When a row is not identified uniquely by a single column value, you may need to JOIN ON more than one column value in your pandas or sql statement. If you'd like to use the full intersection of all columns (where you must have a matching value in every common column between two tables or dataframes), you can specify all columns or use the default behavior of pandas or the NATURAL JOIN statement in SQL. 

This workbook illustrates various options. 

#### Create data

We create two identical tables. Neither of these tables are uniquely identified by a single column.

In [1]:
t_1 = [
    ["A", "B", "C"],
    ["A", "B", "D"],
    ["B", "B", "C"],
    ["A", "A", "C"],
    ["B", "B", "D"]
]

t_2 = [
    ["A", "B", "C"],
    ["A", "B", "D"],
    ["B", "B", "C"],
    ["A", "A", "C"],
    ["B", "B", "D"]
]

In [2]:
import pandas as pd

In [7]:
df_1 = pd.DataFrame(t_1)
df_1.columns = ['C1', 'C2', 'C3']

df_2 = pd.DataFrame(t_2)
df_2.columns = ['C1', 'C2', 'C3']

In [8]:
df_1

Unnamed: 0,C1,C2,C3
0,A,B,C
1,A,B,D
2,B,B,C
3,A,A,C
4,B,B,D


In [9]:
df_2

Unnamed: 0,C1,C2,C3
0,A,B,C
1,A,B,D
2,B,B,C
3,A,A,C
4,B,B,D


### Pandas Merge

Because the two tables are identical, an inner join on all common columns, the "natural join", replicates one of the original tables. 

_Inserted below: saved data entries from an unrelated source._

-- ==== Sys2Proof/Laws/KeepsTime.lean ====
section
/-! SUPPORT. What the operations of Machine/Time.lean keep of a state (Laws/Keeps.lean). -/

namespace Sys2Proof.Machine

theorem State.setCounter_keeps {tw : Touch} {s0 : State} (s : State) (v : Nat) (hK : Keeps tw s0 s) :
    Keeps tw s0 (State.setCounter s v) := by
  unfold State.setCounter
  try dsimp only
  repeat' first
    | with_reducible assumption
    | with_reducible refine Keeps.ite (fun _ => ?_) (fun _ => ?_)
    | with_reducible apply State.wr64_keeps

theorem execTimeIncWrite_keeps {tw : Touch} {s0 : State} (hi : Word) (s : State) (hK : Keeps tw s0 s) :
    KeepsOut tw s0 (execTimeIncWrite hi s) := by
  unfold execTimeIncWrite
  try dsimp only
  repeat' first
    | with_reducible assumption
    | with_reducible refine KeepsOut.next ?_
    | with_reducible refine KeepsOut.ite (fun _ => ?_) (fun _ => ?_)
    | with_reducible refine Keeps.ite (fun _ => ?_) (fun _ => ?_)
    | with_reducible apply State.dropStaged_keeps
    | with_reducible apply State.up_keeps
    | with_reducible apply State.wr64_keeps

theorem execTimeSlewStart_keeps {tw : Touch} {s0 : State} (ticks : Word) (s : State) (hK : Keeps tw s0 s) :
    KeepsOut tw s0 (execTimeSlewStart ticks s) := by
  unfold execTimeSlewStart
  try dsimp only
  repeat' first
    | with_reducible assumption
    | with_reducible refine KeepsOut.next ?_
    | with_reducible refine KeepsOut.ite (fun _ => ?_) (fun _ => ?_)
    | with_reducible refine Keeps.ite (fun _ => ?_) (fun _ => ?_)
    | with_reducible apply State.up_keeps
    | with_reducible apply State.wr_keeps
    | with_reducible refine Keeps.foldl (fun _ _ _ => ?_) ?_
    | with_reducible refine Keeps.foldl_fst (fun _ _ _ => ?_) ?_
    | with_reducible refine Keeps.foldl_snd (fun _ _ _ => ?_) ?_
    | split
    | intro _
    | fail_if_no_progress (with_reducible apply Keeps.upd)

theorem execTimeSlewEnd_keeps {tw : Touch} {s0 : State} (s : State) (hK : Keeps tw s0 s) :
    KeepsOut tw s0 (execTimeSlewEnd s) := by
  unfold execTimeSlewEnd
  try dsimp only
  repeat' first
    | with_reducible assumption
    | with_reducible refine KeepsOut.next ?_
    | with_reducible refine KeepsOut.ite (fun _ => ?_) (fun _ => ?_)
    | with_reducible refine Keeps.ite (fun _ => ?_) (fun _ => ?_)
    | with_reducible apply State.wr_keeps
    | with_reducible apply State.down_keeps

This is the default behavior for pandas merge - if you don't specify a join column, all common columns between the two tables must match.

In [30]:
df_1.merge(df_2)

Unnamed: 0,C1,C2,C3
0,A,B,C
1,A,B,D
2,B,B,C
3,A,A,C
4,B,B,D


If we specify a join column, we will get the cross product of both dataframe rows matching on this column. Because neither table is uniquely identified by this column, the result set will expand.

In [31]:
df_1.merge(df_2, on='C1')

Unnamed: 0,C1,C2_x,C3_x,C2_y,C3_y
0,A,B,C,B,C
1,A,B,C,B,D
2,A,B,C,A,C
3,A,B,D,B,C
4,A,B,D,B,D
5,A,B,D,A,C
6,A,A,C,B,C
7,A,A,C,B,D
8,A,A,C,A,C
9,B,B,C,B,C


If we specify all common columns in our query, we will get the same result as the default behavior. 

In [20]:
df_1.merge(df_2, on=['C1','C2','C3'])

Unnamed: 0,C1,C2,C3
0,A,B,C
1,A,B,D
2,B,B,C
3,A,A,C
4,B,B,D


### SQL JOIN

We can replicate the pandas work using SQL. 

In [34]:
from pandasql import sqldf
pysqldf = lambda q: sqldf(q, globals())

A NATURAL JOIN in SQL will join on all common columns between two tables

In [35]:
pysqldf("""
SELECT
    *
FROM
    df_1
NATURAL JOIN
    df_2
""")

Unnamed: 0,C1,C2,C3
0,A,B,C
1,A,B,D
2,B,B,C
3,A,A,C
4,B,B,D


If we join only on the first column, we will get the cross product of both tables matching on this column, because C1 is not a unique identifier for each row.

In [36]:
pysqldf("""
SELECT
    *
FROM
    df_1
JOIN
    df_2
ON
    df_1.C1 = df_2.C1
""")

Unnamed: 0,C1,C2,C3,C1.1,C2.1,C3.1
0,A,B,C,A,A,C
1,A,B,C,A,B,C
2,A,B,C,A,B,D
3,A,B,D,A,A,C
4,A,B,D,A,B,C
5,A,B,D,A,B,D
6,B,B,C,B,B,C
7,B,B,C,B,B,D
8,A,A,C,A,A,C
9,A,A,C,A,B,C


If we explicitely JOIN on all common columns, we will replicate the NATURAL JOIN

In [39]:
pysqldf("""
SELECT
    *
FROM
    df_1
JOIN
    df_2
ON
    df_1.C1 = df_2.C1
    AND
    df_1.C2 = df_2.C2
    AND
    df_1.C3 = df_2.C3 
""")

Unnamed: 0,C1,C2,C3,C1.1,C2.1,C3.1
0,A,B,C,A,B,C
1,A,B,D,A,B,D
2,B,B,C,B,B,C
3,A,A,C,A,A,C
4,B,B,D,B,B,D